YOUR INSTRUCTIONS
In the entries below, find each line with the word "hcol" and return it.

----- DATA -----

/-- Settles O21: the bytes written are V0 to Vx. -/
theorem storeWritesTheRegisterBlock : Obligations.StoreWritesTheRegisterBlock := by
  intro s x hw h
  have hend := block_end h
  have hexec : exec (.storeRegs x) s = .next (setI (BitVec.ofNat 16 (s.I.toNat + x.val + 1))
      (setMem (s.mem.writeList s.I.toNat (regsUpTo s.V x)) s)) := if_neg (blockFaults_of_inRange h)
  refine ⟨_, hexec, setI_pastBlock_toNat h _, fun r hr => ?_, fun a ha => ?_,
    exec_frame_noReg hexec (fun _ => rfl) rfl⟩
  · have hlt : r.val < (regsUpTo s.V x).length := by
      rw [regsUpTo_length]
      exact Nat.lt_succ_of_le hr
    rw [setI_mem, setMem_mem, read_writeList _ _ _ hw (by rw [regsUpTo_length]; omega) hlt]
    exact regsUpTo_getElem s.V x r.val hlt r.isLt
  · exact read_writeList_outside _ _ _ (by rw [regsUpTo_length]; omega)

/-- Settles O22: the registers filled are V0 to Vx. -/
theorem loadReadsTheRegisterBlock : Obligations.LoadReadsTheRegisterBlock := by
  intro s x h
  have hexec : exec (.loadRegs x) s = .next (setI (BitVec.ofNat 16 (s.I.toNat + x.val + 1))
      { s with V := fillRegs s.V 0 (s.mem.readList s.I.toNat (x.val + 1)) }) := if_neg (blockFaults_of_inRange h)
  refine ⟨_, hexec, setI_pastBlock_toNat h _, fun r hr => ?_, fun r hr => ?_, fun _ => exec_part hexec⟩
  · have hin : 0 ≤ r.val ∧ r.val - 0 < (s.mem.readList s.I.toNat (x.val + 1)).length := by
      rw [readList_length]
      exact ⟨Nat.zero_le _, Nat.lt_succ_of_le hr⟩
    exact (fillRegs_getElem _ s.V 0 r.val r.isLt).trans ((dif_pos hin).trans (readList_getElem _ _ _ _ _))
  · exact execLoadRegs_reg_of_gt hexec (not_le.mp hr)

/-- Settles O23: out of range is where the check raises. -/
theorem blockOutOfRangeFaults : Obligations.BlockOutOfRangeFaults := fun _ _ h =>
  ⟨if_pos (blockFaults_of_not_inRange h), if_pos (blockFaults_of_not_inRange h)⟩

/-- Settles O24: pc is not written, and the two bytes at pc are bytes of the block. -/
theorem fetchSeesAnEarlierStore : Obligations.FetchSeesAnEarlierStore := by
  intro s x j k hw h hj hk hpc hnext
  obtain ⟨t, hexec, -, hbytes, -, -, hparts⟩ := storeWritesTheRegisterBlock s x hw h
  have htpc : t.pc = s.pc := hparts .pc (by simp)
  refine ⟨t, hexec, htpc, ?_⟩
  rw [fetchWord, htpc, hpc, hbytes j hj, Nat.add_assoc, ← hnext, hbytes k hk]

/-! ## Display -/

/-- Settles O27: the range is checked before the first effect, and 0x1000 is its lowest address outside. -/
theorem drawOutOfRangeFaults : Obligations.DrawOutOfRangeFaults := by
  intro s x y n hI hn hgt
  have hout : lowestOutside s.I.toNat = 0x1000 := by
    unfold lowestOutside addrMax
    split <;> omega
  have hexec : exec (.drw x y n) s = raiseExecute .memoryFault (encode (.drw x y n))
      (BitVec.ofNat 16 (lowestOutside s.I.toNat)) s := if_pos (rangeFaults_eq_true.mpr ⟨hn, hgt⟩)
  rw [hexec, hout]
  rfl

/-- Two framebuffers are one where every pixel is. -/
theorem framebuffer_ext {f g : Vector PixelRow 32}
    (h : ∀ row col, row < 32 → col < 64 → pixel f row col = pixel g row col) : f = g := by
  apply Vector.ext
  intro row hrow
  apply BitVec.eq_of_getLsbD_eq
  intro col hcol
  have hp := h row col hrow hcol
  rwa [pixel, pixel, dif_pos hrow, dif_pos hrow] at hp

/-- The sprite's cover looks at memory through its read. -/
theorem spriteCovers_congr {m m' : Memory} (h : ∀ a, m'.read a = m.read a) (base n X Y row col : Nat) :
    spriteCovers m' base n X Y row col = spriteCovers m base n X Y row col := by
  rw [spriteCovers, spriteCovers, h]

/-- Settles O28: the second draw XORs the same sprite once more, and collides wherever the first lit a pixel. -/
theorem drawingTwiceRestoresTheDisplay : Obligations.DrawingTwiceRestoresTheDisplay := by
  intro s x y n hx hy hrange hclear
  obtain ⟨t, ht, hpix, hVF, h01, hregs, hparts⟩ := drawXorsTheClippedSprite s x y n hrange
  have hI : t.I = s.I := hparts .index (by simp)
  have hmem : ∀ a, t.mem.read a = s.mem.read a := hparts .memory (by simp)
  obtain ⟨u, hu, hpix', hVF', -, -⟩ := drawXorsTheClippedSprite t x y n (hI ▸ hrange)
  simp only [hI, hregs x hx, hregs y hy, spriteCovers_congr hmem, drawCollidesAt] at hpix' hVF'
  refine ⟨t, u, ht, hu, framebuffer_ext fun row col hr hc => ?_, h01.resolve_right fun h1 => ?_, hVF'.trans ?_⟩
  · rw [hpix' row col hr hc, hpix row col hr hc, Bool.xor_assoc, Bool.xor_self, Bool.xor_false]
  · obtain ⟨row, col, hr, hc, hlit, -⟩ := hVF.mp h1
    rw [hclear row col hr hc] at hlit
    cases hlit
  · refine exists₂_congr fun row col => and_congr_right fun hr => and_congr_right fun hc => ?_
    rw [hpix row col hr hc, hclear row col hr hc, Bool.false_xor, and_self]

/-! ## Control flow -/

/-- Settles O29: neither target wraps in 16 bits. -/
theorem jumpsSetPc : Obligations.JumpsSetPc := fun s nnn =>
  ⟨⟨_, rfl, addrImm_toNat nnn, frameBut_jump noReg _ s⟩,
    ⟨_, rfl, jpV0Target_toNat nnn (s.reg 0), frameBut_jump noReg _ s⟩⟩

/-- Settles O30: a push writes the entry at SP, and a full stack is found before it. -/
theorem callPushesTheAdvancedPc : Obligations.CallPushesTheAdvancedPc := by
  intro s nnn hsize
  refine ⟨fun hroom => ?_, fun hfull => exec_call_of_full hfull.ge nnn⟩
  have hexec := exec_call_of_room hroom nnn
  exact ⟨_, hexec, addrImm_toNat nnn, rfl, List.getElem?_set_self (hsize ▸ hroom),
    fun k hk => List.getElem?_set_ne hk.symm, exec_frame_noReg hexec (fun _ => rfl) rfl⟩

-----

EXERCISE OUTPUT
  intro col hcol
  have hp := h row col hrow hcol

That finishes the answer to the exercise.